** RECORDS FOR THE TASK follows **

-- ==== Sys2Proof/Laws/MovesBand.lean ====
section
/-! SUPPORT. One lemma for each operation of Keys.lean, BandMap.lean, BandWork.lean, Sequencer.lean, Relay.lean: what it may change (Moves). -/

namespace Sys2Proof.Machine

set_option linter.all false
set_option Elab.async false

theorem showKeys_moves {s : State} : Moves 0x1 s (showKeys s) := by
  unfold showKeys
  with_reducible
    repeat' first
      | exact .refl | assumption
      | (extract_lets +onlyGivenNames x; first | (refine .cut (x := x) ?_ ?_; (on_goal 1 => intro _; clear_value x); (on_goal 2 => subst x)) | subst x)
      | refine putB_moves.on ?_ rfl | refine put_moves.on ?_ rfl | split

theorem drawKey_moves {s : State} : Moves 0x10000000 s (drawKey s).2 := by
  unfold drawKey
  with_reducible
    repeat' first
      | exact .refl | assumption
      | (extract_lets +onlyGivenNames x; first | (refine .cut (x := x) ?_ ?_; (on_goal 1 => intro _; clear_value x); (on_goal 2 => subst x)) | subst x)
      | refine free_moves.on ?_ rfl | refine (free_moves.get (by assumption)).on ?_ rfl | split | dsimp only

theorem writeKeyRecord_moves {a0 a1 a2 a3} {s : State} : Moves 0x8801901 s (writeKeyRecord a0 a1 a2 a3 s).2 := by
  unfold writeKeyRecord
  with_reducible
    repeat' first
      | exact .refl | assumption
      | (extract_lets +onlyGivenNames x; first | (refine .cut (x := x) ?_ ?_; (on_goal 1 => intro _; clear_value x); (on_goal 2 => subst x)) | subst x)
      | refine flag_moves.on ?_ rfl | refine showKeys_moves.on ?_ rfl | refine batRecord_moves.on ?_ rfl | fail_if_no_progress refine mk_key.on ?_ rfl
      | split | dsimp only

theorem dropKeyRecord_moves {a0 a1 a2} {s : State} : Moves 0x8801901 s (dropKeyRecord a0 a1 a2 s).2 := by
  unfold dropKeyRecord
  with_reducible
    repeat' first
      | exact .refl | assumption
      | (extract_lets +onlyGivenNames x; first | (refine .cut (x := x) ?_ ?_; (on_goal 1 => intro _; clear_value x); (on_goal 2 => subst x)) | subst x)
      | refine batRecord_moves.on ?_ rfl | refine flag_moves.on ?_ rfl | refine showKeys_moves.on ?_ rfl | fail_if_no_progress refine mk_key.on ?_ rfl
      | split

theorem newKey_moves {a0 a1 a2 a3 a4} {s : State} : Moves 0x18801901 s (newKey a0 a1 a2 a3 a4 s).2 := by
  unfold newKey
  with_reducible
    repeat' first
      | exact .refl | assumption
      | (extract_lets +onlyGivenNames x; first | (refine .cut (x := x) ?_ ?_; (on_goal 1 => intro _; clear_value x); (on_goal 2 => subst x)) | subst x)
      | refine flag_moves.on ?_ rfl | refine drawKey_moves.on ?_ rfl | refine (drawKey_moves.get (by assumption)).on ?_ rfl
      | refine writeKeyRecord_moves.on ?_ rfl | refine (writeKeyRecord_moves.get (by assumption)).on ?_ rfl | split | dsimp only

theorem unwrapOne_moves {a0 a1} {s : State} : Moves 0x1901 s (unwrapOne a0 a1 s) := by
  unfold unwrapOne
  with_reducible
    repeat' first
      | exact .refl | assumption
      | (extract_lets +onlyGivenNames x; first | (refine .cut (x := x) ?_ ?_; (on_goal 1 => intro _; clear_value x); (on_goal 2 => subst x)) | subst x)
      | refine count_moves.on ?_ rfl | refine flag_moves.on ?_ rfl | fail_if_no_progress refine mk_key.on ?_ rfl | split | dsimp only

** End of RECORDS FOR THE TASK **

ABOUT THIS EXERCISE: Please give every entry again, precisely as it appears.

PROBLEM SOLUTION:
-- ==== Sys2Proof/Laws/MovesBand.lean ====
section
/-! SUPPORT. One lemma for each operation of Keys.lean, BandMap.lean, BandWork.lean, Sequencer.lean, Relay.lean: what it may change (Moves). -/

namespace Sys2Proof.Machine

set_option linter.all false
set_option Elab.async false

theorem showKeys_moves {s : State} : Moves 0x1 s (showKeys s) := by
  unfold showKeys
  with_reducible
    repeat' first
      | exact .refl | assumption
      | (extract_lets +onlyGivenNames x; first | (refine .cut (x := x) ?_ ?_; (on_goal 1 => intro _; clear_value x); (on_goal 2 => subst x)) | subst x)
      | refine putB_moves.on ?_ rfl | refine put_moves.on ?_ rfl | split

theorem drawKey_moves {s : State} : Moves 0x10000000 s (drawKey s).2 := by
  unfold drawKey
  with_reducible
    repeat' first
      | exact .refl | assumption
      | (extract_lets +onlyGivenNames x; first | (refine .cut (x := x) ?_ ?_; (on_goal 1 => intro _; clear_value x); (on_goal 2 => subst x)) | subst x)
      | refine free_moves.on ?_ rfl | refine (free_moves.get (by assumption)).on ?_ rfl | split | dsimp only

theorem writeKeyRecord_moves {a0 a1 a2 a3} {s : State} : Moves 0x8801901 s (writeKeyRecord a0 a1 a2 a3 s).2 := by
  unfold writeKeyRecord
  with_reducible
    repeat' first
      | exact .refl | assumption
      | (extract_lets +onlyGivenNames x; first | (refine .cut (x := x) ?_ ?_; (on_goal 1 => intro _; clear_value x); (on_goal 2 => subst x)) | subst x)
      | refine flag_moves.on ?_ rfl | refine showKeys_moves.on ?_ rfl | refine batRecord_moves.on ?_ rfl | fail_if_no_progress refine mk_key.on ?_ rfl
      | split | dsimp only

theorem dropKeyRecord_moves {a0 a1 a2} {s : State} : Moves 0x8801901 s (dropKeyRecord a0 a1 a2 s).2 := by
  unfold dropKeyRecord
  with_reducible
    repeat' first
      | exact .refl | assumption
      | (extract_lets +onlyGivenNames x; first | (refine .cut (x := x) ?_ ?_; (on_goal 1 => intro _; clear_value x); (on_goal 2 => subst x)) | subst x)
      | refine batRecord_moves.on ?_ rfl | refine flag_moves.on ?_ rfl | refine showKeys_moves.on ?_ rfl | fail_if_no_progress refine mk_key.on ?_ rfl
      | split

theorem newKey_moves {a0 a1 a2 a3 a4} {s : State} : Moves 0x18801901 s (newKey a0 a1 a2 a3 a4 s).2 := by
  unfold newKey
  with_reducible
    repeat' first
      | exact .refl | assumption
      | (extract_lets +onlyGivenNames x; first | (refine .cut (x := x) ?_ ?_; (on_goal 1 => intro _; clear_value x); (on_goal 2 => subst x)) | subst x)
      | refine flag_moves.on ?_ rfl | refine drawKey_moves.on ?_ rfl | refine (drawKey_moves.get (by assumption)).on ?_ rfl
      | refine writeKeyRecord_moves.on ?_ rfl | refine (writeKeyRecord_moves.get (by assumption)).on ?_ rfl | split | dsimp only

theorem unwrapOne_moves {a0 a1} {s : State} : Moves 0x1901 s (unwrapOne a0 a1 s) := by
  unfold unwrapOne
  with_reducible
    repeat' first
      | exact .refl | assumption
      | (extract_lets +onlyGivenNames x; first | (refine .cut (x := x) ?_ ?_; (on_goal 1 => intro _; clear_value x); (on_goal 2 => subst x)) | subst x)
      | refine count_moves.on ?_ rfl | refine flag_moves.on ?_ rfl | fail_if_no_progress refine mk_key.on ?_ rfl | split | dsimp only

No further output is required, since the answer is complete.